CLEMSON { PART # 7 }

LONG ARM OF THE PAW
#  1  > A few ribbon boards flickered in Clemson's Memorial Stadium on a Friday night in January 2014, but otherwise Death Valley was mostly dead. Tigers coaches were busy with official visitors they hoped would fill out the remaining spots in their recruiting class, while the majority of Clemson's players prepared to do the thing college students do on a Friday night.

#  2  > On the field two figures moved in near silence. They would consult a binder periodically, then move again. The smaller figure was Artavis Scott, then a freshman receiver. The larger one was the quarterback who coaches believed might finally bring the Tigers back to national-title contention. Deshaun Watson, an early enrollee from Gainesville ( Ga. ) High, had been one campus only a few weeks, but he and his roommate were already planning a takeover of the offense. "We were just trying to make sure we got every detail of the playbook down," Watson says.

#  3  > As they worked, they imagined how the cavernous stadium would feel filled with 81,500 screaming people and rival South Carolina across the line. Watson doesn't have to imagine anymore. He assumed the starting job in the fourth game last year, and now he hopes to lead Clemson to its first ACC title since 2011. Last Thursday he led his team to 3-0 by running for 54 yards and passing for 199 yards and two touchdowns in a 20-17 win at Louisville. If Watson can stay healthy__which didn't happen last season__a conference title could be just the beginning.

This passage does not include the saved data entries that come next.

-- ==== Sys2Proof/Machine/Start.lean ====
section
/-! DEFINITION. The start sequence from reset release to READY, ECC errors found by the scrubber, completed non-volatile operations, and
the test access port (file 02, R47, R60 to R62, R427; file 13, R363 to R367, R381; file 14, R395, R400 to R402). -/

namespace Sys2Proof.Machine

/-! ### Eligibility (R60) -/

/-- Age of the newest self-test record in seconds, by the 32-bit counter of R45. -/
def recAge (d : Dev) : Nat := (d.pw.secs + 2 ^ 32 - d.bi.recSecs.getD 0) % 2 ^ 32

/-- FULL_REASON: the first condition of R60 that fails, 0 for a quick start. An aborted closing is 5 (R54). -/
def fullReason (d : Dev) : Nat :=
  let r := newestRec d
  let q := storedQsCfg d
  if d.pw.aborted then 5
  else if d.bi.recs.isEmpty ∨ tab8 r 0x10 ≠ 0 ∨ tab8 r 0x11 ≠ 0 then 1
  else if !recOk r then 2
  else if !d.pw.secValid ∨ d.bi.recSecs.isNone ∨ fld q 4 0 * 86400 < recAge d then 3
  else if d.pw.fullSince then 4
  else if bit q 8 then 6
  else 0

/-! ### Steps of the start (Table PWR-11) -/

/-- A start begins: its cause is recorded, MODE sampled, start counts advance, ring time begins at 0 (R2, R48, R246, R370). DESIGN CHOICE
(log 92): R2 does not say whether the always-on position survives a start with MODE high. It is overwritten with 0 there, and a later start with
MODE low begins unassigned, at 0x3F. -/
def startCounts (mode : Bool) (d : Dev) : Dev :=
  let why := fullReason d
  let cause := d.pw.cause % 512
  let d := withPw (fun p => { p with
    held := false
    rstCause := packW [(cause, 0), (if cause / 256 = 1 then p.wakeSrc else 0, 12)]
    cause := 0
    wakeSrc := 0
    aborted := false
    mode := mode
    quick := decide (why = 0)
    fullReason := why }) d
  let d := withMem (fun m => { m with
    startNo := m.startNo + 1
    recAt := 0
    summ := { m.summ with starts := m.summ.starts + 1, fulls := m.summ.fulls + b2n (decide (why ≠ 0)) } }) d
  { d with now := 0, rg := { d.rg with pos := if mode then 0 else if d.rg.pos = 0 then 0x3F else d.rg.pos } }

/-- The record that a reset cut off is discarded (R370). -/
def discardCut (d : Dev) : Dev :=
  match d.mm.cutSeq with
  | some q => post 0x1A04 0 (leBytes 4 q) (withMem (fun m => { m with cutSeq := none }) d)
  | none => d

/-- A start finds that the self-test of a start failed and none has passed since: bit 14 (R62). -/
def stillFailed (d : Dev) : Dev := if d.bi.failed then latch 14 0 d else d

/-- Steps 3 and 4 of a full start: memory and logic self-test (R62, R384 to R391). No secret is loaded, and after an aborted closing some banks are tested
transparently (R385, R386). The record is written once the start is READY. A failure latches bit 14, which stays until a start's test passes. -/
def startTest (r : SelfTestRun) (d : Dev) : Dev :=
  let r := { r with cleared := true, banks := inOrder r.banks }
  let clear := decide (d.pw.fullReason = 5)
  let x := runTest 2 clear r d
  let d := x.1
  let found := if memRan r then r.banks.map (fun b => (b.mem, bankEntries (bankRepair d b.mem) b)) else []
  let d := withBist (fun t => { t with
    pendRec := some x.2.1
    pendRes := [(1, x.2.2.1), (2, x.2.2.2)]
    captured := found.filter (fun e => !e.2.isEmpty) }) d
  let failed := decide (x.2.2.1 = 1 ∨ x.2.2.2 = 1) || (d.bi.failed && decide (x.2.2.1 ≠ 0 ∨ x.2.2.2 ≠ 0))
  stillFailed (withBist (fun t => { t with failed := failed }) d)

/-- "Firmware bank invalid"; whether by signature or CRC is free. -/
def bankInvalid (b : Bool) (d : Dev) : Dev :=
  let (r, d) := freeBit d
  post 0x1A05 0 [BitVec.ofNat 8 (b2n b), if r then 2 else 1] d

/-- Bank A does not boot: it fails verification or is superseded (R381). -/
def notA (d : Dev) : Bool := bankBad d d.mm.bankA || d.mm.bankA.superseded

/-- A bank's signature is verified at this start. -/
def verified (b ok : Bool) (d : Dev) : Dev := if ok then d else setBank b { fwBank d b with image := false } d

/-- Step 7: firmware verification (R61, R381). With both banks bad no rule says which one boots: it is free. -/
def bootFirmware (okA okB : Bool) (d : Dev) : Dev :=
  let d := verified false okA d
  let boot (b : Bool) (d : Dev) : Dev := withMem (fun m => { m with bootB := b }) d
  let d := if bankBad d d.mm.bankA then bankInvalid false d else d
  if !notA d then boot false d
  else
    let d := verified true okB d
    if !bankBad d d.mm.bankB then boot true d
    else
      let d := bankInvalid true d
      if !bankBad d d.mm.bankA then boot false d
      else
        let (b, d) := freeBit d
        boot b d

/-- The balancing counters after a GAZEBO (R211); later starts begin at 0. -/
def loadCharge (d : Dev) : Dev :=
  if d.ba.gzStart then
    let d := each (fun n d => setReg (R.balQbal + 4 * (n - 1)) (BitVec.ofNat 32 (kget 0 d.ba.gzQ n)) d) (upFrom 1 32) d
    { d with ba := { d.ba with gzStart := false } }
  else d

/-- Engines that the repair record excludes fail at the start. Where the memory test ran, the others have passed and serve again; else one that
had failed still serves nothing, and its cells, assigned as reset leaves them, are moved (R166, R387). -/
def excludeEngines (tested : Bool) (d : Dev) : Dev :=
  let d := if tested then withEng (fun e => { e with failed := 0 }) d else d
  each (fun k d =>
    if engineFailed d k then rebalance (servedBy d k) d
    else if d.bi.engines.testBit k then engineFail k 1 d else d) (upFrom 0 16) d

/-- The comparator test of the start check (R394, R395): the codes come from the mean of each cell's stream. -/
def startPairs (l : List (Int × PairSeen)) (d : Dev) : Dev :=
  let bad (n : Nat) : Bool := l.any (fun p => decide (p.2.cell = n) && (ovFails p.1 p.2 || uvFails p.1 p.2))
  each (fun n d => if bad n then
    post 0x1C02 0 [2, BitVec.ofNat 8 ((n - 1) / 8)] (setRegBit R.bistCmpFail (n - 1) true d) else d) (cellsUsed d) d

#  4  > WHEN CLEMSON co-offensive coordinator Jeff Scott was in middle school, his father, Brad, was Florida State's offensive coordinator, and Brad had a special quarterback. The inner confidence that Scott saw in 1993 Heisman Trophy winner and national champion Charlie Ward strikes him as eerily similar to what he perceives in Watson.
Watson started as a freshman at Gainesville High and led his team to a 10-2 record. When he attended a football camp at Clemson that summer, Watson had already reached his full 6' 2" height, and his arm and his mind were developed beyond his years. Chad Morris, Clemson's offensive coordinator at the time, was so taken that he made it his mission to ensure the young QB wore a paw on his helmet in college. As a kid, Watson  had loved Urban Meyer's Florida teams__he wanted to go "from Gainsville to Gainsville," he says__but the time Clemson began recruiting Watson, Meyer had resigned at Florida and wouldn't take the Ohio State job for another six months.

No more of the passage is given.